Поднял ее настойчивый звонок в дверь. Она решила не открывать, но звонившие, похоже, отступать не собирались. И правда, отступать им было некуда. За дверью стоял высокий темноглазый худощавый мужчина с обильной проседью в густых волнистых волосах. За руки он держал двух девочек-близняшек лет семи-восьми, а за его спиной стоял худой мальчик лет тринадцати с печальными и испуганными глазами.

Это был тот самый любовник матери, бакинский армянин-вдовец, невольный виновник ее трагической гибели. Он бежал из Баку, как бежали в ужасе и страхе его собратья, бросив все, чтобы просто спасти свои жизни. В Москве, кроме бедной Адусиной матери, близких знакомых у него не было. Позвонить он не мог – телефон был отключен.

Растерянная Адуся впустила незваных гостей в дом. На кухне дрожащими руками она готовила чай и тихо рассказывала, что похоронила мать два года назад. Истинную причину ее гибели открывать она не стала. К чему? И так этот человек пережил слишком много горя. Он рассказывал ей, что пришлось бросить все – дом, вещи, только спасаться и бежать. Дети сидели тихо, как мышата, испуганно прижавшись друг к другу.

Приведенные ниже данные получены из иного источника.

-- ==== Sys2Proof/Machine/Issue.lean ====
section
/-! DEFINITION. What a step does: a disturbance that is met, a due event, a hart whose wait ends, or the next hart that issues (07 R162, R164, R167,
R168, R170, R171), and otherwise the next cycle. -/

namespace Sys2Proof.Machine

/- Issue slots (07 R166, R167). -/

/-- Issue class of an instruction: 0 is S, 1 is X, 2 is Solo. -/
def issueClass : Instr → Nat
  | .add _ _ _ | .sub _ _ _ | .sll _ _ _ | .slt _ _ _ | .sltu _ _ _ | .xor _ _ _ | .srl _ _ _ | .sra _ _ _ | .or _ _ _
  | .and _ _ _ | .addw _ _ _ | .subw _ _ _ | .sllw _ _ _ | .srlw _ _ _ | .sraw _ _ _ => 0
  | .addi _ _ _ | .slti _ _ _ | .sltiu _ _ _ | .xori _ _ _ | .ori _ _ _ | .andi _ _ _ | .slli _ _ _ | .srli _ _ _
  | .srai _ _ _ | .addiw _ _ _ | .slliw _ _ _ | .srliw _ _ _ | .sraiw _ _ _ | .lui _ _ | .auipc _ _ => 0
  | .jal _ _ | .jalr _ _ _ | .beq _ _ _ | .bne _ _ _ | .blt _ _ _ | .bge _ _ _ | .bltu _ _ _ | .bgeu _ _ _ => 0
  | .mul _ _ _ | .mulh _ _ _ | .mulhsu _ _ _ | .mulhu _ _ _ | .div _ _ _ | .divu _ _ _ | .rem _ _ _ | .remu _ _ _
  | .mulw _ _ _ | .divw _ _ _ | .divuw _ _ _ | .remw _ _ _ | .remuw _ _ _ => 0
  | .csrrw _ _ _ | .csrrs _ _ _ | .csrrc _ _ _ | .csrrwi _ _ _ | .csrrsi _ _ _ | .csrrci _ _ _ => 2
  | .fence _ _ | .fenceTso | .fenceI | .fenceS _ _ | .sfenceVma _ _ | .ecall | .ebreak | .mret | .sret | .wfi => 2
  | _ => 1

/-- Whether an encoding raises illegal instruction on a hart whatever its state (13 R321; 07 R162, R180; 14 R351–R370): its class is then Solo. -/
def illegalHere (h : Nat) : Instr → Bool
  | .bfmtFormat _ | .bfmtRowScales _ | .bfmtColumnScales _ | .bls _ | .bswap _ | .bstream _ | .bclr _ | .bstat _ | .bsync _
  | .bsave _ | .brstr _ => !(isControl h && ctxOf h = 1)
  | .tspawn _ _ _ | .treap _ _ | .tkill _ => !(isVector h && ctxOf h = 0)
  | .texit | .gjoin _ _ | .gleave _ | .gbar _ | .gsize _ | .grank _ => !(isVector h && ctxOf h ≠ 0)
  | .hpush r | .hpusht _ r => !(1 ≤ r.toNat && r.toNat ≤ 28)
  | .drain mem => 4 ≤ mem.toNat
  | .qpop d t | .qpopt d t => d = t && d ≠ 0
  | i => !i.wellFormed

/-- Issue class of an instruction on a hart (07 R166). -/
def classOn (h : Nat) (i : Instr) : Nat := if illegalHere h i then 2 else issueClass i

/-- A branch, JAL or JALR, which ends a slot, or a Solo instruction. -/
def endsSlot (h : Nat) : Instr → Bool
  | .jal _ _ | .jalr _ _ _ | .beq _ _ _ | .bne _ _ _ | .blt _ _ _ | .bge _ _ _ | .bltu _ _ _ | .bgeu _ _ _ => true
  | i => classOn h i = 2

/-- The x registers that an instruction reads and for which it waits while they are empty: not those of a set t bit. -/
def xRead (i : Instr) : List Nat :=
  let l : List Reg := match i.long? with
    | some (f, k) =>
      let pick (c : FieldClass) (t : Bool) (r : Reg) : List Reg := match c with
        | .x => if t then [] else [r]
        | _ => []
      pick k.a f.ta f.a ++ pick k.b f.tb f.b ++ pick (if k.progress && f.nt then .x else k.c) f.tc f.c
    | none =>
      match encode i with
      | some w =>
        let rs1 := reg w 15
        let rs2 := reg w 20
        match i with
        | .lui _ _ | .auipc _ _ | .jal _ _ => []
        | .addi _ _ _ | .slti _ _ _ | .sltiu _ _ _ | .xori _ _ _ | .ori _ _ _ | .andi _ _ _ | .slli _ _ _ | .srli _ _ _
        | .srai _ _ _ | .addiw _ _ _ | .slliw _ _ _ | .srliw _ _ _ | .sraiw _ _ _ | .jalr _ _ _ => [rs1]
        | .lb _ _ _ | .lh _ _ _ | .lw _ _ _ | .ld _ _ _ | .lbu _ _ _ | .lhu _ _ _ | .lwu _ _ _ => [rs1]
        | .hpush r | .hpusht _ r => (List.range 4).map (fun k => BitVec.ofNat 5 (r.toNat + k))
        | .feprobe _ _ _ | .femark _ _ | .drain _ | .qpop _ _ | .qpopt _ _ => []
        | _ => [rs1, rs2]
      | none => []
  (l.map (·.toNat)).filter (· ≠ 0)

/-- The x registers that an instruction writes. -/
def xWritten (i : Instr) : List Nat :=
  let l : List Reg := match i.long? with
    | some (f, k) => (match k.d with
        | .x => [f.d]
        | _ => [])
    | none =>
      match i with
      | .sb _ _ _ | .sh _ _ _ | .sw _ _ _ | .sd _ _ _ | .beq _ _ _ | .bne _ _ _ | .blt _ _ _ | .bge _ _ _ | .bltu _ _ _
      | .bgeu _ _ _ => []
      | .femark r bank => if bank = 0 then [r] else []
      | .qpop d t | .qpopt d t => [d, t]
      | .drain _ | .hpush _ => []
      | _ => match encode i with
        | some w => [reg w 7]
        | none => []
  (l.map (·.toNat)).filter (· ≠ 0)

/-- The x registers that an instruction word names, read or written; x0 is none of them. -/
def xNamed (i : Instr) : List Nat :=
  let more : List Reg := match i.long? with
    | some (f, k) =>
      let pick (c : FieldClass) (r : Reg) : List Reg := match c with
        | .x => [r]
        | _ => []
      pick k.a f.a ++ pick k.b f.b ++ pick k.c f.c
    | none => match i with
      | .feprobe _ r bank => if bank = 0 then [r] else []
      | _ => []
  xWritten i ++ xRead i ++ (more.map (·.toNat)).filter (· ≠ 0)

/-- Whether a slot takes one more instruction of n bytes at a pc (07 R167). -/
def slotTakes (sl : Slot) (i : Instr) (pc : Word) (n : Nat) : Bool :=
  let k := classOn sl.hart i
  k ≠ 2 && !(k = 0 && sl.ns = 2) && !(k = 1 && sl.nx = 1)
    && !(xNamed i).any (fun r => sl.writes.contains r)
    && (pc.toNat + n - 1) / 64 = sl.block

/-- The slot after an instruction has joined it: none when it stops there. -/
def slotAdd (sl : Option Slot) (h : Nat) (i : Instr) (pc : Word) : Option Slot :=
  let b := sl.getD { hart := h, ns := 0, nx := 0, writes := [], block := pc.toNat / 64 }
  if endsSlot h i ∨ !isVector h then none
  else some { b with
    ns := b.ns + natOf (classOn h i = 0), nx := b.nx + natOf (classOn h i = 1), writes := xWritten i ++ b.writes }

/-- What an instruction that joins a slot would wait for: an empty register that it reads (07 R168). -/
def emptyRead (s : State) (h : Nat) (i : Instr) : Option Wait :=
  match (xRead i).find? (fun r => !(s.hart h).xReady s.now r) with
  | some r => some (.xreg r)
  | none =>
    let t := { s with cur := h }
    match tTraps i t, vWaits i t with
    | .ok _, .error (.wait (.vreg r)) => some (.vreg r)
    | _, _ => none

/-- What a slot that a context begins waits for: the instructions that would join it behind the one at the pc, at most k of them, are looked
through before any of it issues (07 R168; 14 R341). -/
def slotWait (h : Nat) : Nat → State → Option Slot → Word → Option Wait
  | 0, _, _, _ => none
  | k + 1, s, sl, pc =>
    match sl with
    | none => none
    | some b => match fetchAt s h pc with
      | .instr i len _ =>
        if !slotTakes b i pc len then none
        else match emptyRead s h i with
          | some w => some w
          | none => slotWait h k s (slotAdd (some b) h i pc) (pc + BitVec.ofNat 64 len)
      | _ => none

/- Who issues. -/

/-- The cycles between two issues of one context. -/
def issueSpacing (h : Nat) : Nat := if isVector h then 4 else if isControl h then 2 else 1

/-- Whether a hart may run for its owner: a program context needs a cluster that a partition owns (02 R40), and a command core that runs a plug-in goes on
in U-mode until the call has lasted 10,000 cycles (03 R63). -/
def ownerLets (s : State) (h : Nat) : Bool :=
  if isVector h then ctxOf h = 0 || (clusterOwner s (h / 128)).isSome
  else match pluginOf s h with
    | some p => (s.hart h).priv = .user && (match (s.part p).pluginCall with
      | some c => decide (cmdCycles s ≤ c.since + 10000)
      | none => true)
    | none => true

/-- Whether a hart's core lets it issue: not halted (11 R290) but for the hart of a single step (11 R292) or of the program
buffer (11 R291), not stopped for a cut (11 R284), and not stopped while a lane is retired (08 R208). -/
def coreLets (s : State) (h : Nat) : Bool :=
  let c := s.core (unitOf h)
  ownerLets s h && if isVector h then
    decide (c.stallUntil ≤ s.now) && (if inProgram s h then true
      else if c.dbg.haltreq then false
      else if c.dbg.halted then c.dbg.stepping = some h
      else true)
    && (!c.kcut.arm || ctxOf h = 0 || inProgram s h)
  else if isControl h then !(s.cluster ((h - 0x10000) / 2)).cutArm || ctxOf h = 0
  else true

/-- Whether a hart takes interrupts now: not in a single step, for which dcsr has no stepie (11 R289). -/
def takesIrq (s : State) (h : Nat) : Bool := !(s.core (unitOf h)).dbg.halted && (nextIrq s h).isSome

/-- Whether a hart is eligible in this cycle (07 R164, R170, R171). -/
def eligible (s : State) (h : Nat) : Bool :=
  let g := s.hart h
  (g.run = .running || inProgram s h) && !g.tkilling && coreLets s h && !saving s g.thread.partition h
    && ((g.waiting = none && g.readyAt ≤ s.now) || (g.waiting ≠ none && !inProgram s h && takesIrq s h))
    && (!g.issued || g.lastIssue + issueSpacing h ≤ s.now)

/-- Whether a unit has issued in this cycle. -/
def unitBusy (s : State) (u : Nat) : Bool :=
  (s.harts.filter (fun e => unitOf e.1 = u)).any (fun e => e.2.issued && e.2.lastIssue = s.now)

/-- The number of contexts of a hart's unit. -/
def contextsOf (h : Nat) : Nat := if isVector h then 16 else if isControl h then 2 else 1

/-- How far a context is from its unit's last issuer in cyclic order (07 R164). -/
def rank (s : State) (h : Nat) : Nat :=
  let n := contextsOf h
  (ctxOf h + 2 * n - (s.core (unitOf h)).last % n - 1) % n

/-- The harts that the state lists, with context 0 of every core that it lists. -/
def knownHarts (s : State) : List Nat :=
  let l := s.harts.map (·.1)
  l ++ (s.cores.map (fun c => 16 * c.1)).filter (fun h => h < 0x10000 && !l.contains h)

/-- The next hart to begin a slot in this cycle: the first in rotation of the first unit, in cyclic order after the unit that
issued last, that has an eligible context and has not issued. -/
def nextHart (s : State) : Option Nat :=
  let ready := (knownHarts s).filter (fun h => eligible s h && !unitBusy s (unitOf h))
  let t := unitOf s.turn
  let key (h : Nat) : Nat := ((unitOf h + 8192 - t) % 8192) * 16 + rank s h
  ready.foldl (fun best h => match best with
    | none => some h
    | some b => if key h < key b then some h else some b) none

/- Issue. -/

/-- The state in which a hart begins to issue. -/
def beginIssue (h : Nat) (sl : Option Slot) (s : State) : State :=
  ({ s with cur := h, turn := h }.modHart h (fun g => { g with lastIssue := s.now, issued := true })).modCore (unitOf h)
    (fun c => { c with last := ctxOf h, slot := sl })

/-- A context that waits takes no slot (07 R170), unless its instruction has gone into the vector instruction queue; the debug module goes on
otherwise. -/
def endIssue (before : State) (h len : Nat) (o : Host.Outcome State Fault Refusal) : Host.Outcome State Fault Refusal :=
  match o with
  | .next t =>
    let u := unitOf h
    match (t.hart h).waiting with
    | some .vecHeld => .next t
    | some _ =>
      .next ((t.modHart h (fun g => { g with lastIssue := (before.hart h).lastIssue, issued := (before.hart h).issued })).modCore u
        (fun c => { c with last := (before.core u).last }))
    | none => .next (stepDone h len t)
  | o => o

/-- Whether an instruction accesses memory, for the order behind an acquire (10 R249). -/
def accessesMemory : Instr → Bool
  | .lb _ _ _ | .lh _ _ _ | .lw _ _ _ | .ld _ _ _ | .lbu _ _ _ | .lhu _ _ _ | .lwu _ _ _ | .sb _ _ _ | .sh _ _ _ | .sw _ _ _ | .sd _ _ _ => true
  | .lr _ _ _ _ _ | .sc _ _ _ _ _ _ | .amoswap _ _ _ _ _ _ | .amoadd _ _ _ _ _ _ | .amoxor _ _ _ _ _ _ | .amoand _ _ _ _ _ _ => true
  | .amoor _ _ _ _ _ _ | .amomin _ _ _ _ _ _ | .amomax _ _ _ _ _ _ | .amominu _ _ _ _ _ _ | .amomaxu _ _ _ _ _ _ => true
  | .cwait _ _ | .hpush _ | .hpusht _ _ | .msend _ _ | .vsave _ | .vrstr _ | .vld _ | .vldff _ | .vgather _ | .vst _ => true
  | .vscatter _ | .vrred _ | .vamoadd _ | .vldacc _ | .samoLoad _ | .samoStore _ | .samoAdd _ | .samoSwap _ | .samoAnd _ => true
  | .samoOr _ | .samoXor _ | .samoMin _ | .samoMax _ | .samoMinu _ | .samoMaxu _ | .samoCas _ | .bls _ | .bswap _ => true
  | .tspawn _ _ _ | .bfmtRowScales _ | .bfmtColumnScales _ => true
  | .bstream _ | .bsave _ | .brstr _ | .vtex _ | .vtexlod _ | .rq _ | .rqany _ | .xpair _ | .agpush _ | .agpop _ => true
  | _ => false

/-- Execute an instruction that has been fetched; an access waits for an earlier acquire of the context (10 R249). -/
def issueInstr (before : State) (h : Nat) (sl : Option Slot) (i : Instr) (len : Nat) (s : State) :
    Host.Outcome State Fault Refusal :=
  let t := beginIssue h (slotAdd sl h i (s.hart h).pc) s
  endIssue before h len (if acquirePending s h && accessesMemory i then .next (enterWait .acquire t) else exec i t)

Они молча выпили чай, и мужчина, тяжело вздохнув, поднялся со стула.

– Куда же вы теперь? – тихо спросила Адуся.

Мужчина молча пожал плечами. Адуся достала из шкафа белье и пошла стелить им постели. Она раздвинула тяжелые шторы на окнах и увидела желто-багровую листву на деревьях и яркое круглое солнце, уходившее за горизонт. И наконец приказала себе жить.

Чужая семья прожила у Адуси полгода, и все ее члены стали ей почти родными, почти родственниками. Она проводила с детьми все свое время, ходила гулять в парк, сидела в киношках на мультиках, возила их в Пушкинский, в Третьяковку и в зоопарк, читала на ночь книги, варила им супы, купала девочек и заплетала их прекрасные волосы в косы. Это и спасло ее тогда от страшной тоски и одиночества: ее собственные беды и страдания как-то становились менее значительными.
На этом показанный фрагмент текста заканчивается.